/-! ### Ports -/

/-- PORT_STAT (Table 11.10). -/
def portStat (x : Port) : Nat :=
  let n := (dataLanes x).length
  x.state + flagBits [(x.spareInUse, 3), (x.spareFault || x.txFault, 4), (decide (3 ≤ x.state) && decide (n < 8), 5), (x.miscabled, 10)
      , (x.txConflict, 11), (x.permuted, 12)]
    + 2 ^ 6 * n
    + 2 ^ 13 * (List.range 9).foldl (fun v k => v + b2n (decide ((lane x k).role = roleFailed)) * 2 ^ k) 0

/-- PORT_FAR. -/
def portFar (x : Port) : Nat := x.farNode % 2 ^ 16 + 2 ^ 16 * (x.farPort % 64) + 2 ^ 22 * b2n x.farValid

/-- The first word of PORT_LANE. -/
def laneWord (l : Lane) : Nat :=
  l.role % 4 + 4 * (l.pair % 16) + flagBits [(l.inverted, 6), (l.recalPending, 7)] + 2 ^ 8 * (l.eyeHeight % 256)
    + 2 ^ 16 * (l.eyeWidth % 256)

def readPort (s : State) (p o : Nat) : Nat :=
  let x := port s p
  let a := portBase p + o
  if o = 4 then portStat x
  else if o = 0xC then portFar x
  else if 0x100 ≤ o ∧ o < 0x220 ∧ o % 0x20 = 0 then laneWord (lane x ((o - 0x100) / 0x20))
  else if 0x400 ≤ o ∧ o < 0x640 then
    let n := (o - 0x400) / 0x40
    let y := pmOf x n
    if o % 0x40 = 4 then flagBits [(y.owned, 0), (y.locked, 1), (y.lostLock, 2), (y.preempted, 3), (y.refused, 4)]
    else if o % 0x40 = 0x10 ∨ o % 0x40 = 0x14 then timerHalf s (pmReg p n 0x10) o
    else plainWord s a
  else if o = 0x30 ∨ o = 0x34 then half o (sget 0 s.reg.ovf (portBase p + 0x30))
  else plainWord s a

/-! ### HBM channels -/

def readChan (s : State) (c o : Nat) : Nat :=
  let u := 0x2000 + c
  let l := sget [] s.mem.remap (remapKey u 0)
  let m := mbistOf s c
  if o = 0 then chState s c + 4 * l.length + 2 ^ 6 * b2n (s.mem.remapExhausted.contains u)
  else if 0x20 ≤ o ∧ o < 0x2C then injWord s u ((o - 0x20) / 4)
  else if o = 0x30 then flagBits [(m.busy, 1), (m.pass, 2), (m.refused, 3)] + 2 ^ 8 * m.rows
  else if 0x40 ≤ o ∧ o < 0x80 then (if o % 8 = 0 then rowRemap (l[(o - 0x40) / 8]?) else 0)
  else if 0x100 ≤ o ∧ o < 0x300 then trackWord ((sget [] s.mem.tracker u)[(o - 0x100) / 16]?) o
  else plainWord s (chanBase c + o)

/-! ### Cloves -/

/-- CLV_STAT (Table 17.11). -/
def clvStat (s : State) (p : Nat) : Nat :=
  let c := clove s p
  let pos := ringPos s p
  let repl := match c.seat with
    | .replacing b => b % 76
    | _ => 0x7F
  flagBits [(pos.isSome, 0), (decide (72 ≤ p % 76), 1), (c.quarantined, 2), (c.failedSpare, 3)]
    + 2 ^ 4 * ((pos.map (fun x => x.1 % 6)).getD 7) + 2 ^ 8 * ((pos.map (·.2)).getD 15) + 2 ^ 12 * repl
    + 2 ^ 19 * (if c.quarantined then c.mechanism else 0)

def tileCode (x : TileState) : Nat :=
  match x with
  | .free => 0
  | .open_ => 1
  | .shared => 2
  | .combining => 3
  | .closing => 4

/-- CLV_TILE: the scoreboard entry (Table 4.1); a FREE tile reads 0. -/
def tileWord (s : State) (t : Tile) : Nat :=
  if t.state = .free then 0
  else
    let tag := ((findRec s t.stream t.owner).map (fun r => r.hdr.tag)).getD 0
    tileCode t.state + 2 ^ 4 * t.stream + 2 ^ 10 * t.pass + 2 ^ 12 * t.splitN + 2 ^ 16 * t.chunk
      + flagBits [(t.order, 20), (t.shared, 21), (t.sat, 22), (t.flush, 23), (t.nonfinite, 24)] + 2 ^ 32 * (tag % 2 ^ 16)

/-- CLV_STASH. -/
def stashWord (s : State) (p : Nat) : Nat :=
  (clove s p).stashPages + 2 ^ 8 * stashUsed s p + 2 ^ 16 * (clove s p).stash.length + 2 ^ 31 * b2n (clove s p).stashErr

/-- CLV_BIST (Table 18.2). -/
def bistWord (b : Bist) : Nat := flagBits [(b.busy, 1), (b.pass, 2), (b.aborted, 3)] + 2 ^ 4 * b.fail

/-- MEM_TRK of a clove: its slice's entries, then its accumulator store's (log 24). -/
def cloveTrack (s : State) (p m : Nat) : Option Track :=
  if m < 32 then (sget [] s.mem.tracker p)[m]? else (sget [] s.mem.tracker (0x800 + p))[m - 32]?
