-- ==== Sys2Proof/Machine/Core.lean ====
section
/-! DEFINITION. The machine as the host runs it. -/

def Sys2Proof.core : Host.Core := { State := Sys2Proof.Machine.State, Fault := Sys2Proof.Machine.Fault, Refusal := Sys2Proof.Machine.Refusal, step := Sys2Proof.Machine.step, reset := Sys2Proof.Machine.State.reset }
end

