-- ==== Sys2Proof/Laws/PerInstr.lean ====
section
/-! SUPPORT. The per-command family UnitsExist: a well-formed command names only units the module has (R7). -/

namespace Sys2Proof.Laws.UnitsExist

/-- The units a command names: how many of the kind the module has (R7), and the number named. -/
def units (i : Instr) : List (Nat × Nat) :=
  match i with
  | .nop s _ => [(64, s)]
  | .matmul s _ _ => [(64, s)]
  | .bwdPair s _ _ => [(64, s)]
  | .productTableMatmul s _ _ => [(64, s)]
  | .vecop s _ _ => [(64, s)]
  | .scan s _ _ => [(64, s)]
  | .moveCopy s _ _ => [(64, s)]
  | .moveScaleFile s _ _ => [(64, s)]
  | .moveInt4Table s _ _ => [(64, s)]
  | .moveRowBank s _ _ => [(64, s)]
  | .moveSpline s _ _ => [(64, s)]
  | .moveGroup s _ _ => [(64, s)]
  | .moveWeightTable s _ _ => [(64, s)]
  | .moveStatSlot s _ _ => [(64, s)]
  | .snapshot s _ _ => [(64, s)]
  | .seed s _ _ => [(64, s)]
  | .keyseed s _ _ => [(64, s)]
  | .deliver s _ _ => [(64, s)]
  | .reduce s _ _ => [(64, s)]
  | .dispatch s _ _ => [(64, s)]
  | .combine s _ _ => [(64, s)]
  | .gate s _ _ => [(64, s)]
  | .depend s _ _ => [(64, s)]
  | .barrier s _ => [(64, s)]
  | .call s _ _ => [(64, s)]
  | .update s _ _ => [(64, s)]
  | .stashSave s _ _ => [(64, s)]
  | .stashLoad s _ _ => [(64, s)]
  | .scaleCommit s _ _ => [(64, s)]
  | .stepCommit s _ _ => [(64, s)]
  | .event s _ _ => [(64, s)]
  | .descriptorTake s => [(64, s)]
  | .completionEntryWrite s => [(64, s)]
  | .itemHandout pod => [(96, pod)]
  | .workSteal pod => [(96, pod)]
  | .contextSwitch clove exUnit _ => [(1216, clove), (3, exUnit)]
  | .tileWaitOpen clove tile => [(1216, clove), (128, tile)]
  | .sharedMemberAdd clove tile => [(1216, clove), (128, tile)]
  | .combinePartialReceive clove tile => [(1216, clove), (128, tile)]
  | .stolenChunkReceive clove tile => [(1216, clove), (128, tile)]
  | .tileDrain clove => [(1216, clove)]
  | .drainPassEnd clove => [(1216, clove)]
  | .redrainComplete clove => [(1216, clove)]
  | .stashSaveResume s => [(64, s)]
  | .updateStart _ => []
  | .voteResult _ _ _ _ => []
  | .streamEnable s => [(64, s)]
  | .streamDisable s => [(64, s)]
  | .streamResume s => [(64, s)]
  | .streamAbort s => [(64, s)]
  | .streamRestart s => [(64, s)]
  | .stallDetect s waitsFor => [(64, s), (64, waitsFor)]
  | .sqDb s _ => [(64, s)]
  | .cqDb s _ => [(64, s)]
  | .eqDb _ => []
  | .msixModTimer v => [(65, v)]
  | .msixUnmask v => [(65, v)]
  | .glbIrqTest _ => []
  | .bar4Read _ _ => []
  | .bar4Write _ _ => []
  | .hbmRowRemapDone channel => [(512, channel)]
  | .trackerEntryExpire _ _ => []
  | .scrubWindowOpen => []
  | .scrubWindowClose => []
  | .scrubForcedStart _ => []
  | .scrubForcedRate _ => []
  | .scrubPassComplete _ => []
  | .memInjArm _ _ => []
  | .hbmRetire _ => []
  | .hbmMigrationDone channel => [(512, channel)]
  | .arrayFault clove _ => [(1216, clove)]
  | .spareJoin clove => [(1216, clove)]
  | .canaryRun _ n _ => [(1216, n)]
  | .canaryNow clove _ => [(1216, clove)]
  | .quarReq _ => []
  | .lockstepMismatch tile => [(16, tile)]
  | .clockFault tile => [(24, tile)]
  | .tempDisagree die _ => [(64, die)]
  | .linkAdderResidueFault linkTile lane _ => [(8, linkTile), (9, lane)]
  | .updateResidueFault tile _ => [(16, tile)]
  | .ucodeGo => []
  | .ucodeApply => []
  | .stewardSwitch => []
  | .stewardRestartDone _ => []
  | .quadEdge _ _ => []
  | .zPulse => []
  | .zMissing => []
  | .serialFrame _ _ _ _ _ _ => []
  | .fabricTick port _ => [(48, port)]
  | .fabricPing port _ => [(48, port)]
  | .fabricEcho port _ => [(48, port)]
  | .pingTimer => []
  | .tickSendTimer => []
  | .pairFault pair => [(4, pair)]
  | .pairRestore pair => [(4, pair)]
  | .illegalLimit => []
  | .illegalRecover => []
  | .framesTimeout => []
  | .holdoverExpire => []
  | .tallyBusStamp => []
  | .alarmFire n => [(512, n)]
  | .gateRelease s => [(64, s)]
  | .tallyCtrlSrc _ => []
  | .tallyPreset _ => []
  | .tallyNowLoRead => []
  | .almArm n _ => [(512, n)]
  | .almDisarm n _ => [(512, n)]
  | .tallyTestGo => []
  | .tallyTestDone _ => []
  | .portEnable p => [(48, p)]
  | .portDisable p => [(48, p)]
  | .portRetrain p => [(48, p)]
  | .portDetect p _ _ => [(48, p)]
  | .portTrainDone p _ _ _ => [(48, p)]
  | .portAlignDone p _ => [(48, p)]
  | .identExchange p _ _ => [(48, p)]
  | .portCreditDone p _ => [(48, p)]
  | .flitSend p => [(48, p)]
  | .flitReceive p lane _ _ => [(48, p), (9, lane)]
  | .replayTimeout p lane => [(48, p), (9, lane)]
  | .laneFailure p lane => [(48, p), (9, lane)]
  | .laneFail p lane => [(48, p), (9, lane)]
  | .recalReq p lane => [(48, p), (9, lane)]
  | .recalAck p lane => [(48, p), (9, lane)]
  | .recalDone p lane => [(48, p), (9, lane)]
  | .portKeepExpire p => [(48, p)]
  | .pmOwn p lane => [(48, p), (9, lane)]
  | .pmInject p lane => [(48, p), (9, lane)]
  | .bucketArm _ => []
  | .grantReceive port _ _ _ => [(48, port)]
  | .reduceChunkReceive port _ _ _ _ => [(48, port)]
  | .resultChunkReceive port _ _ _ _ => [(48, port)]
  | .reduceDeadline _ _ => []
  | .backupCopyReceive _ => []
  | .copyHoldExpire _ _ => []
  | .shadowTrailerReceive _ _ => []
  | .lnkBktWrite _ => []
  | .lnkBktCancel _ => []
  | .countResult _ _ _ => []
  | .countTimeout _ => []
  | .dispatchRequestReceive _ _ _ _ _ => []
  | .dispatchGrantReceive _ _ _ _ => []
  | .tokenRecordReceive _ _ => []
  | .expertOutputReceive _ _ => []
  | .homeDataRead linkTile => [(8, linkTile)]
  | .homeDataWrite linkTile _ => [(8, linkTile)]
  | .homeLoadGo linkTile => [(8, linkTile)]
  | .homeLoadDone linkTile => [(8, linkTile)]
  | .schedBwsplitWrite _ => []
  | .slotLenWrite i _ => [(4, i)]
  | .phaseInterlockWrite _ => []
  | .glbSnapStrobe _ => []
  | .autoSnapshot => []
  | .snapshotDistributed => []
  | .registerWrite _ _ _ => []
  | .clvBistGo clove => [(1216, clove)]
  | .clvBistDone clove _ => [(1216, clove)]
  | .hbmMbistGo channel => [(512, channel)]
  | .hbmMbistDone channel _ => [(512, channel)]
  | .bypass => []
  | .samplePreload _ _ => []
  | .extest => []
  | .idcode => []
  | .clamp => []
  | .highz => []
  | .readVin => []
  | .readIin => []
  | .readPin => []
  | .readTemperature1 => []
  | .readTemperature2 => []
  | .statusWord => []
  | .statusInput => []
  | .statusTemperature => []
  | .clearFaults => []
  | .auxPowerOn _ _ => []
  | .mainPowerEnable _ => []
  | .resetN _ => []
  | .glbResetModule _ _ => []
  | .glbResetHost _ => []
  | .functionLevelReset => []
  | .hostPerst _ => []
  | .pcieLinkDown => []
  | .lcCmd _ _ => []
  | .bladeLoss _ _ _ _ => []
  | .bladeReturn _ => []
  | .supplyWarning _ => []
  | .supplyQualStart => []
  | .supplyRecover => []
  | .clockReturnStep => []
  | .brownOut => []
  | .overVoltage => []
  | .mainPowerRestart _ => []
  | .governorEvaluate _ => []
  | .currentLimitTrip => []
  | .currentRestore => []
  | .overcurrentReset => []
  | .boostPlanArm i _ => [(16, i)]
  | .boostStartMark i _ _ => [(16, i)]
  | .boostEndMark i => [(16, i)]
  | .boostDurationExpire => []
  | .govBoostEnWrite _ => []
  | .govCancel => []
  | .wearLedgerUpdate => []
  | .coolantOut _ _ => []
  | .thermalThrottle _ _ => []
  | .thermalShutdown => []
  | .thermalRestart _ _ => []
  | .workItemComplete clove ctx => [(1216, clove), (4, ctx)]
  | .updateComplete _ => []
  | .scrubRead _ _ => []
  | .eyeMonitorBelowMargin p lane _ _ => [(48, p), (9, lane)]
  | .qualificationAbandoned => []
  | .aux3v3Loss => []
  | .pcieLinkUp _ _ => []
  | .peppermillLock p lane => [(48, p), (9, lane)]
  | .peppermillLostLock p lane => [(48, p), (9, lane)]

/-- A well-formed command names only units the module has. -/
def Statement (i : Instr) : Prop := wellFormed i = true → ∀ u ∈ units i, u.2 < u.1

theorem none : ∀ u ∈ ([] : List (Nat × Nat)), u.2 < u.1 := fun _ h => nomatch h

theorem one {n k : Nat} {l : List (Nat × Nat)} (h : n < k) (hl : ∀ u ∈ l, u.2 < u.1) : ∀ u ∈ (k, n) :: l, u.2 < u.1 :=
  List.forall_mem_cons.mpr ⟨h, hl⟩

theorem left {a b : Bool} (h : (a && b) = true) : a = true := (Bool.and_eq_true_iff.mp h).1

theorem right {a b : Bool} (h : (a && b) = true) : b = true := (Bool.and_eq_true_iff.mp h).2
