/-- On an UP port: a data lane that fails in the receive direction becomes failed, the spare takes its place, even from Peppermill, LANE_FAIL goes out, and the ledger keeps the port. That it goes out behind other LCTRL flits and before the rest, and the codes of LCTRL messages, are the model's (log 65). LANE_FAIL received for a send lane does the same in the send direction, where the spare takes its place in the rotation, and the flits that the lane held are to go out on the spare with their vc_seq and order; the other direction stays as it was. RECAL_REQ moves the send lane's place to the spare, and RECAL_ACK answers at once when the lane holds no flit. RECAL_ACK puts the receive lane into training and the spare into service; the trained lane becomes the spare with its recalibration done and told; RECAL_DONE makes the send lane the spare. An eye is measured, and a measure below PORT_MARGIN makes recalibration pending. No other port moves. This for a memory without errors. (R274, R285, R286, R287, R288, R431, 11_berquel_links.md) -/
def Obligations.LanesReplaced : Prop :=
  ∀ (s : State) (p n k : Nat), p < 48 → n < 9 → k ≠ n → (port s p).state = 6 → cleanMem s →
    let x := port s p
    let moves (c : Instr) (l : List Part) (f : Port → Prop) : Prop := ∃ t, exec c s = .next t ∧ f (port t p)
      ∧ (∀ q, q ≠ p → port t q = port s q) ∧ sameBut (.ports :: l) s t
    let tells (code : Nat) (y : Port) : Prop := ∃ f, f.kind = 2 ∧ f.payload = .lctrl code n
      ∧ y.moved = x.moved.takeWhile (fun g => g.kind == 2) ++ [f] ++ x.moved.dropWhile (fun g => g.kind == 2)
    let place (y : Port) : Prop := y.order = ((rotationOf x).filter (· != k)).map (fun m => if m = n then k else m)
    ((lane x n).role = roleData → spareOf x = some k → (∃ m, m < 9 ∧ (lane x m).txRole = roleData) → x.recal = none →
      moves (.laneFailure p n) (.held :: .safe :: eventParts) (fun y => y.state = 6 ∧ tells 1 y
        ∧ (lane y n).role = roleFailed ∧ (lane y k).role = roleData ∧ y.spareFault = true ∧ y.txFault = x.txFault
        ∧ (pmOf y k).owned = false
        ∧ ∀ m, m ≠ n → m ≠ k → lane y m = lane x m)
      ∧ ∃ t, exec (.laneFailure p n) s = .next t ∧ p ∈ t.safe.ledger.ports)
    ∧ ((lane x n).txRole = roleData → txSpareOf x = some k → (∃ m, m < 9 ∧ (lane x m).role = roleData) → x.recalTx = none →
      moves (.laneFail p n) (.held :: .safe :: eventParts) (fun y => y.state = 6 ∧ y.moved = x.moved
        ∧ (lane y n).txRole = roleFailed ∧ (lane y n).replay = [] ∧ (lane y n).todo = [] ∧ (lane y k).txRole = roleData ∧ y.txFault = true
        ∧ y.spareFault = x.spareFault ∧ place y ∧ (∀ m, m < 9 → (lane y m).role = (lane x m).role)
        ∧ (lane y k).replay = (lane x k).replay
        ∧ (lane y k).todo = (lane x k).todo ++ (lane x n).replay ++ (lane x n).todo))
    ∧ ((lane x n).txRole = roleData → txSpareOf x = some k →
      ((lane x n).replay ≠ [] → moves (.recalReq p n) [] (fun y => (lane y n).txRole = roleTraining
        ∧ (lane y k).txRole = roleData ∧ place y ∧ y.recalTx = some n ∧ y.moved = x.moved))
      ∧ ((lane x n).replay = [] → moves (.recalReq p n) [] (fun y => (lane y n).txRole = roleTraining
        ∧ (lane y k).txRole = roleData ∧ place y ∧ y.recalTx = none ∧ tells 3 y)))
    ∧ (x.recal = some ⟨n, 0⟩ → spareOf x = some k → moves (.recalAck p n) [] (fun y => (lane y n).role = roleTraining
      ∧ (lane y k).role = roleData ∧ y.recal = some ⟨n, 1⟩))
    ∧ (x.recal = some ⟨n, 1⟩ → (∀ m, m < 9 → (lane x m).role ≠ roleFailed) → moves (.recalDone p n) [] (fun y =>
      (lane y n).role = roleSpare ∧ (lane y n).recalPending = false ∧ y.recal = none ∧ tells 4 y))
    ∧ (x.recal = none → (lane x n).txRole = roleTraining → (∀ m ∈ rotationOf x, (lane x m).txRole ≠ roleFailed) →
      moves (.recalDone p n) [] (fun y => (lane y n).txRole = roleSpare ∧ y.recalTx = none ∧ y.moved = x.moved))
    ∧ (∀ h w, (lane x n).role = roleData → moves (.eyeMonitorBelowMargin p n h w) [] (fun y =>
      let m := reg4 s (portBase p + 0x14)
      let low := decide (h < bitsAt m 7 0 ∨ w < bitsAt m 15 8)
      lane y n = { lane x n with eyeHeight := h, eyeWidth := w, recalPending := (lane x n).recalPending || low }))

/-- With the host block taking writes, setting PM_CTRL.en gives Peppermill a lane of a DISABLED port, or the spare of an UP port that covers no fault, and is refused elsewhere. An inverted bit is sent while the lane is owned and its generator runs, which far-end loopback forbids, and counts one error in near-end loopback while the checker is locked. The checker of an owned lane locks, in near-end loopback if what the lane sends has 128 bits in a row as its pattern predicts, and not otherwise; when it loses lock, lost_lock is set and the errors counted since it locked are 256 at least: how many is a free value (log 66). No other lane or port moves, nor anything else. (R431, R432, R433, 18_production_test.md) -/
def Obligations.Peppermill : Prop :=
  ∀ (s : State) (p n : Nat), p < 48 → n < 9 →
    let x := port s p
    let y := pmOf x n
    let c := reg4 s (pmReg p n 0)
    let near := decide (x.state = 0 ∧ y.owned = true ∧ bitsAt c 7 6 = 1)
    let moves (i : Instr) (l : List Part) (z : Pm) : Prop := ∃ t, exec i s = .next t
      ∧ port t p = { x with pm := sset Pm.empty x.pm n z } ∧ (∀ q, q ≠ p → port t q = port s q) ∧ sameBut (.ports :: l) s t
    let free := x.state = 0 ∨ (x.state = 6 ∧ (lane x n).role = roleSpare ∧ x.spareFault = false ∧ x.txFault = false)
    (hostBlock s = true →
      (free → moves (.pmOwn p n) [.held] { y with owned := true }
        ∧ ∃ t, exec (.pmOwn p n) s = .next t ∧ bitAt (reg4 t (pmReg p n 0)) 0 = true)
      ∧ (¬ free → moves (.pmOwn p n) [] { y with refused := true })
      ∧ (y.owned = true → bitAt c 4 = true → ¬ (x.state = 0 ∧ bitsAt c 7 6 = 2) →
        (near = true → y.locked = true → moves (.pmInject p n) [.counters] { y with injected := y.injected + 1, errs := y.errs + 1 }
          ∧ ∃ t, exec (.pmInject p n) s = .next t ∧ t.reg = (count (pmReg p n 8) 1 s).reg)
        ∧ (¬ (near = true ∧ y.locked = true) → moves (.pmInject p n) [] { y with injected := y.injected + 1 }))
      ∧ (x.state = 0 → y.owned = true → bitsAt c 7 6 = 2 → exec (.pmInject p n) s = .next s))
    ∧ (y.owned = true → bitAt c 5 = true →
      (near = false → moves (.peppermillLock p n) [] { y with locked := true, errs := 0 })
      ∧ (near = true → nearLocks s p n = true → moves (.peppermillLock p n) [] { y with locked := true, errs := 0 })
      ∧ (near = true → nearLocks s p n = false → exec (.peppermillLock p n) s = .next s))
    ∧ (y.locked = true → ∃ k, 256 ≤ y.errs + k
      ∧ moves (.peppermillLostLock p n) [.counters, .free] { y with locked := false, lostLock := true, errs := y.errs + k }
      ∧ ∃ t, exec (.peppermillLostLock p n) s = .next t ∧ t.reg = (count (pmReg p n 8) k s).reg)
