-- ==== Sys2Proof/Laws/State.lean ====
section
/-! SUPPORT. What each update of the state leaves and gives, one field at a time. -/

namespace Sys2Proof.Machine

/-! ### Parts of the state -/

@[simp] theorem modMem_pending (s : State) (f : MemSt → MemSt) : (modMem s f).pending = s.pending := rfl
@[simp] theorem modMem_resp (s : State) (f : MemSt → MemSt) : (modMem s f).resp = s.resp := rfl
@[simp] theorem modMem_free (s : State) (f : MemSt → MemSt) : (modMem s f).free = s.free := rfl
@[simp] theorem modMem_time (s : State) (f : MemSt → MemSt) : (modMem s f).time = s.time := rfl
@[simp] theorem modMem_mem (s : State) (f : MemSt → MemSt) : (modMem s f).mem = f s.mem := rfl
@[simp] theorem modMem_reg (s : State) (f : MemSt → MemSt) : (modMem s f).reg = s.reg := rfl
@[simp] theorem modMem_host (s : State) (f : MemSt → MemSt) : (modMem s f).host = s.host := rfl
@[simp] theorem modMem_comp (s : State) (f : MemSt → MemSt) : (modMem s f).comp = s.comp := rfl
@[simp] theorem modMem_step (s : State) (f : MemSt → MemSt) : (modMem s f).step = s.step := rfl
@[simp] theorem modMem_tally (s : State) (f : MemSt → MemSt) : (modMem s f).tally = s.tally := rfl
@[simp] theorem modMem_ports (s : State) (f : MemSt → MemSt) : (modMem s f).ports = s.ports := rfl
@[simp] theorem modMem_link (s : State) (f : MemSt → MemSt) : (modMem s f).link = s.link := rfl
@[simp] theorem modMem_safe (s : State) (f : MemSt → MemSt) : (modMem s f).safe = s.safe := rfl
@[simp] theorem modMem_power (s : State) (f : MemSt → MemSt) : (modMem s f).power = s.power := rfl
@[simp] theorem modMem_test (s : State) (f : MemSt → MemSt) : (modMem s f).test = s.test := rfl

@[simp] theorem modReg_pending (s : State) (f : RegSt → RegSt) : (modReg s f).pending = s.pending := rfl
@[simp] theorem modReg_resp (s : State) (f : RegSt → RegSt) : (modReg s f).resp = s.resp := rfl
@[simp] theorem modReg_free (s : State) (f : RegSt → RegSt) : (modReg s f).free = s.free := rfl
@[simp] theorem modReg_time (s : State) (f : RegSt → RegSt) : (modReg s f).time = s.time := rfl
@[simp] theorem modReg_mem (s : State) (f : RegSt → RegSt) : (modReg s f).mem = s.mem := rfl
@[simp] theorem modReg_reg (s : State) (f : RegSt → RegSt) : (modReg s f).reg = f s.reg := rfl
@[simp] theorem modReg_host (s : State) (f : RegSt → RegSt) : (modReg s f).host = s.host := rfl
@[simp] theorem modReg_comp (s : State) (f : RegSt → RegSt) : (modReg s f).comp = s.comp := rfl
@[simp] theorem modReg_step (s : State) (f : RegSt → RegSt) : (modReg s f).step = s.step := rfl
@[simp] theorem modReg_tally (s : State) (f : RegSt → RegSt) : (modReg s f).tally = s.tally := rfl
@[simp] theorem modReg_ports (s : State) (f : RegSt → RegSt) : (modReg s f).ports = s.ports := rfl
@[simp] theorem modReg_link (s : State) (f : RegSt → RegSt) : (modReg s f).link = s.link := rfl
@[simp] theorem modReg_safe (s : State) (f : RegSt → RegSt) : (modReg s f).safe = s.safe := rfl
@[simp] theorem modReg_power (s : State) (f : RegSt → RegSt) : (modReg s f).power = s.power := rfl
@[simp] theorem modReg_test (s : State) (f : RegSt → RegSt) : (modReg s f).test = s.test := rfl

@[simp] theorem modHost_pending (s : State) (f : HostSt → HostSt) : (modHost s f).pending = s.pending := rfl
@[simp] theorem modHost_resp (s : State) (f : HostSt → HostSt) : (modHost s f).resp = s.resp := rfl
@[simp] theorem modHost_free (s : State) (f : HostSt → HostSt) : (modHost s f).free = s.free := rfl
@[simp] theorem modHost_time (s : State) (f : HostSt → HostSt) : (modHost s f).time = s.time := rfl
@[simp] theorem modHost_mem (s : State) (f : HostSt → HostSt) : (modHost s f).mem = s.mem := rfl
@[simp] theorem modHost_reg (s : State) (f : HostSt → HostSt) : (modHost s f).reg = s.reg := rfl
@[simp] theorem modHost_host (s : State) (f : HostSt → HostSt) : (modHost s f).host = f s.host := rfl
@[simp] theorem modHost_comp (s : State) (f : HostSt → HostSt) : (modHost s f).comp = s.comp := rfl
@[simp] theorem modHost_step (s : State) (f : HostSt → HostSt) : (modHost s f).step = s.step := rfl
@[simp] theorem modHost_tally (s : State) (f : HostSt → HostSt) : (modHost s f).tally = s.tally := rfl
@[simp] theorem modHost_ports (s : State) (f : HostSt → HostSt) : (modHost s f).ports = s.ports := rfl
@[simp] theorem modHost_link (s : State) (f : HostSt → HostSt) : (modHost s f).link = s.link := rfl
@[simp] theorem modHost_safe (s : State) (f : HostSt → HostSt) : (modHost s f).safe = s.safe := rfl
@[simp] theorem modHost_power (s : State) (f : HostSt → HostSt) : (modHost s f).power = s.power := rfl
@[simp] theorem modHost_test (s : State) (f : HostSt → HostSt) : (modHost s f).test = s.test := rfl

● ● ● ● ●

* _Work required_:
The string to find is "portStat"; copy every line of the listing that has it.

* _Reply_:
def portStat (x : Port) : Nat :=
  if o = 4 then portStat x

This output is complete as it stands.